[Dataset entries]

━━━━━━━━━━━━━━━━

-- ==== Sys2Proof/Machine/Plan.lean ====
section
/-! DEFINITION. The dispatch pass (R306 to R323) and the hydraulic pass after it (R305): the program's objects, the operator-splitting
solve, the final projection and rate repair. -/

namespace Sys2Proof.Machine

abbrev evHydViol : Nat := 147

/-! ### The host forecast block (R310, R311) -/

/-- Dispatch step length as a time. -/
def stepLen (mb : List Byte) : Nat := 60 * fieldN mb 0x2E 2 * tS
/-- The slot with the larger GEN. -/
def State.fcSlot (s : State) : List Byte :=
  let a := s.reg64 R.DSQ_FC_IN_ADDR_LO R.DSQ_FC_IN_ADDR_HI
  let n := s.regN R.DSQ_FC_IN_LEN
  let k := if rdN s.dram a 8 < rdN s.dram (a + n) 8 then 1 else 0
  if s.dramUp && inDram a (2 * n) then rdBytes s.dram (a + k * n) n else []
/-- Device time of a block's row 0. -/
def fcTime (b : List Byte) : Nat := fieldN b 8 4 * 2 ^ 32 + fieldN b 12 4 * tS
/-- Why a block is refused for a plan from t0: DETAIL of FC_IN_BAD (R311, R339). -/
def fcWhy (d : SeqDim) (mb b : List Byte) (t0 : Nat) : Option Nat :=
  let dt := stepLen mb
  let rows := fieldN b 0x14 2
  if b.length < 64 ∨ b.length < 64 + 8 * rows * (d.nw + d.nPrice + d.nTgt) then some 2
  else if fieldN b 0x10 4 ≠ 60 * fieldN mb 0x2E 2 ∨ rows < 1 ∨ 192 < rows ∨ fieldN b 0x16 2 ≠ d.nw ∨ fieldN b 0x18 2 ≠ d.nPrice ∨ fieldN b 0x1A 2 ≠ d.nTgt then some 1
  else if t0 < fcTime b ∨ dt = 0 ∨ (t0 - fcTime b) % dt ≠ 0 then some 0
  else none
/-- Value of column c for plan step k, clamped into its range, and whether it was: the rows of w, then those of the prices, then those of
the targets (R310, R311, R136). Rows beyond the last repeat it. With no block ever accepted it is a free value (log entry 86). -/
def fcValue (d : SeqDim) (mb : List Byte) (b : Option (List Byte)) (t0 k c : Nat) : Rat × Bool :=
  let rng := ((mdlDispatch mb).fc)[c]?
  let e := match rng with | some r => expOf (mdlScales mb) r.arr | none => 0
  match b with
  | none => (dyad (Config.fcNone c k) e, false)
  | some b =>
    let rows := fieldN b 0x14 2
    let row := min (rows - 1) (k + (t0 - fcTime b) / max 1 (stepLen mb))
    let at' := if c < d.nw then row * d.nw + c
      else if c < d.nw + d.nPrice then rows * d.nw + row * d.nPrice + (c - d.nw)
      else rows * (d.nw + d.nPrice) + row * d.nTgt + (c - d.nw - d.nPrice)
    let v := fieldI b (64 + 8 * at')
    let x := match rng with | some r => max r.lo (min r.hi v) | none => v
    (dyad x e, x != v)
/-- Take the forecast block for a pass: a refused one leaves the previous accepted one in use (R310, R311). -/
def State.takeFc (s : State) (p : Pass) : State × Pass :=
  let mb := s.passMb p
  let b := s.fcSlot
  let r : Option (List Byte) × State := match fcWhy p.dim mb b p.planT0 with
    | none => (some b, s.setDsq fun d => { d with fcIn := some b })
    | some w => (s.dsq.fcIn.filter fun o => (fcWhy p.dim mb o p.planT0).isNone, s.errc dsqPage 0x100 w)
  match r.1 with
  | none => (r.2, { p with fcIn := none })
  | some o =>
    let short := decide (fieldN o 0x14 2 < (p.planT0 - fcTime o) / max 1 (stepLen mb) + p.dim.nst)
    let cols := p.dim.nw + p.dim.nPrice + p.dim.nTgt
    let clamp := (List.range p.dim.nst).any fun k => (List.range cols).any fun c => (fcValue p.dim mb (some o) p.planT0 k c).2
    (r.2.setReg R.DSQ_FC_IN_GEN (wd (fieldN o 0 8)), { p with fcIn := some o, flags := p.flags ||| 4096 * b2n short ||| 2048 * b2n clamp })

━━━━━━━━━━━━━━━━

ASSIGNMENT: Write out the lines above, starting at the line that contains "match r.1 with" and ending with the final line, and nothing else; copy them exactly.

RESULT OF THIS EXERCISE:
  match r.1 with
  | none => (r.2, { p with fcIn := none })
  | some o =>
    let short := decide (fieldN o 0x14 2 < (p.planT0 - fcTime o) / max 1 (stepLen mb) + p.dim.nst)
    let cols := p.dim.nw + p.dim.nPrice + p.dim.nTgt
    let clamp := (List.range p.dim.nst).any fun k => (List.range cols).any fun c => (fcValue p.dim mb (some o) p.planT0 k c).2
    (r.2.setReg R.DSQ_FC_IN_GEN (wd (fieldN o 0 8)), { p with fcIn := some o, flags := p.flags ||| 4096 * b2n short ||| 2048 * b2n clamp })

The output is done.